I am in Israel with a group of Episcopal clergy plus one Episcopal layperson, led by a Roman Catholic nun named Sister Ruth Lautt.  We will be learning about issues of peace between Israelis and Palestinians while we are here, but I won’t be blogging about those things until after the trip is over, by agreement with the other trip participants.  Just a few general observations as we begin our first full day in Jerusalem.

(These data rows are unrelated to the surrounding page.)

theorem inv_execGenkey {s t : State} (h : Inv s) (hb : s.busy = true) (hc : s.cmd = 0x20)
    (he : execGenkey s = .next t) : Inv t := by
  have hphase := (phaseConsistent_iff s).1 h.phase
  unfold execGenkey at he
  split at he
  next hg =>
    split_ifs at he with hempty hlarge
    · cases he
      have hnone : nextDrawRange s = none := by
        simp [nextDrawRange, hc, hg, (not_le.2 hempty : ¬ s.opa ≤ s.opb)]
      exact inv_operandError h (h.outstanding_of_noDraw hnone) _
    · cases he
      have hnone : nextDrawRange s = none := by
        simp [nextDrawRange, hc, hg, (not_lt.2 hlarge : ¬ s.opb < s.cfg.half)]
      exact inv_operandError h (h.outstanding_of_noDraw hnone) _
    · have hle : s.opa ≤ s.opb := not_lt.1 hempty
      have hhalf : s.opb < s.cfg.half := not_le.1 hlarge
      exact inv_genkeyLoop h hb hc hle hhalf (by simp [nextDrawRange, hc, hg, hle, hhalf]) hle
        (fun v _ _ _ _ hlo hhi hdrew => inv_afterFirstDraw hdrew hlo hhi) he
  next hg =>
    obtain ⟨-, -, hle, hhalf, -⟩ := hphase _ hg
    exact inv_genkeyLoop h hb hc hle hhalf (by simp [nextDrawRange, hc, hg]) hle
      (fun v _ _ _ _ hlo hhi hdrew => inv_afterFirstDraw hdrew hlo hhi) he
  next p hg =>
    obtain ⟨-, -, hle, hhalf, hp⟩ := hphase _ hg
    exact inv_genkeyLoop h hb hc hle hhalf (by simp [nextDrawRange, hc, hg]) hle
      (fun v _ _ _ _ hlo hhi hdrew => inv_afterSecondDraw hdrew hp hlo hhi) he
  next p q phi hg =>
    obtain ⟨-, -, hle, hhalf, hp, hq, -, rfl, hthree, -⟩ := hphase _ hg
    exact inv_genkeyLoop h hb hc hle hhalf (by simp [nextDrawRange, hc, hg]) (by omega)
      (fun v _ _ _ _ _ hhi hdrew => inv_afterExponentDraw hdrew hp hq hhi) he

/-! ### The engine and the event -/

/-- Only `GENPRIME` and `GENKEY` draw. -/
theorem nextDrawRange_of_other {s : State} (hprime : s.cmd ≠ 0x02) (hkey : s.cmd ≠ 0x20) : nextDrawRange s = none := by
  simp [nextDrawRange, hprime, hkey]

theorem inv_exec {i : Instr} {s t : State} (h : Inv s) (hb : s.busy = true) (hc : s.cmd = encode i)
    (he : exec i s = .next t) : Inv t := by
  have hnoRequest (hprime : encode i ≠ 0x02) (hkey : encode i ≠ 0x20) : s.outstanding = none :=
    h.outstanding_of_noDraw (nextDrawRange_of_other (hc ▸ hprime) (hc ▸ hkey))
  cases i with
  | isprime => exact inv_execIsprime h (hnoRequest (by decide) (by decide)) he
  | genprime => exact inv_execGenprime h hb hc he
  | modpow => exact inv_execModpow h (hnoRequest (by decide) (by decide)) he
  | modinv => exact inv_execModinv h (hnoRequest (by decide) (by decide)) he
  | isproot => exact inv_execIsproot h (hnoRequest (by decide) (by decide)) he
  | findroots => exact inv_execFindroots h (hnoRequest (by decide) (by decide)) he
  | trace => exact inv_execTrace h (hnoRequest (by decide) (by decide)) he
  | genkey => exact inv_execGenkey h hb hc he
  | encrypt => exact inv_execEncrypt h (hnoRequest (by decide) (by decide)) he
  | decrypt => exact inv_execDecrypt h (hnoRequest (by decide) (by decide)) he

/-- R96: an illegal word makes no draw and is its own error detail. -/
theorem inv_illegal {s : State} (h : Inv s) {e : DecodeError} (hd : decode s.cmd = .error e) :
    Inv (raiseError (.illegal s.cmd) s) := by
  have hne (i : Instr) : s.cmd ≠ encode i := fun hc => by
    rw [hc, decode_encode] at hd
    cases hd
  exact h.keeps_raiseError (h.outstanding_of_noDraw (nextDrawRange_of_other (hne .genprime) (hne .genkey))) h.bounds.cmd

theorem inv_engineStep {s t : State} (h : Inv s) (he : engineStep s = .next t) : Inv t := by
  rcases engineStep_cases he with ⟨-, rfl⟩ | ⟨hb, i, u, hd, hexec, -, -⟩ | ⟨-, ⟨e, hd⟩, rfl⟩
  · exact h
  · exact inv_exec h hb (decode_eq_ok hd) hexec
  · exact inv_illegal h hd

DSC00142Jerusalem is, famously, a city on a hill.  Driving into Jerusalem from the Tel Aviv airport yesterday was impressive, as we gradually ascended from sea level up the rocky slopes to Jerusalem.  We drove through the kind of desert familiar to an Arizonan like me – a green and rocky desert – through a very modern traffic jam.  I imagined centuries of pilgrims doing the same journey, on bare feet and in chariots and in automobiles.  I heard in my mind the voices of all those pilgrims singing the songs of ascent, such as the one we read in the bus as we climbed – Psalm 122:

1 I was glad when they said to me, *
“Let us go to the house of the LORD.”
2 Now our feet are standing *
within your gates, O Jerusalem.
3 Jerusalem is built as a city *
that is at unity with itself;
4 To which the tribes go up,
the tribes of the LORD, *
the assembly of Israel,
to praise the Name of the LORD.
5 For there are the thrones of judgment, *
the thrones of the house of David.
6 Pray for the peace of Jerusalem: *
“May they prosper who love you.
7 Peace be within your walls *
and quietness within your towers.
8 For my brethren and companions’ sake, *
I pray for your prosperity.
9 Because of the house of the LORD our God, *
I will seek to do you good.”

I imagined Jesus and his parents ascending to Jerusalem three times a year for the great festivals, singing that same song.  I imagined Jesus and his disciples, later, ascending to Jerusalem praying for its peace, Jesus knowing the turmoil that awaited him there.  I prayed for the peace of Jerusalem and for all the people who gather there to worship and to live.

More later.  Blessings – and pray for peace in this city and this world.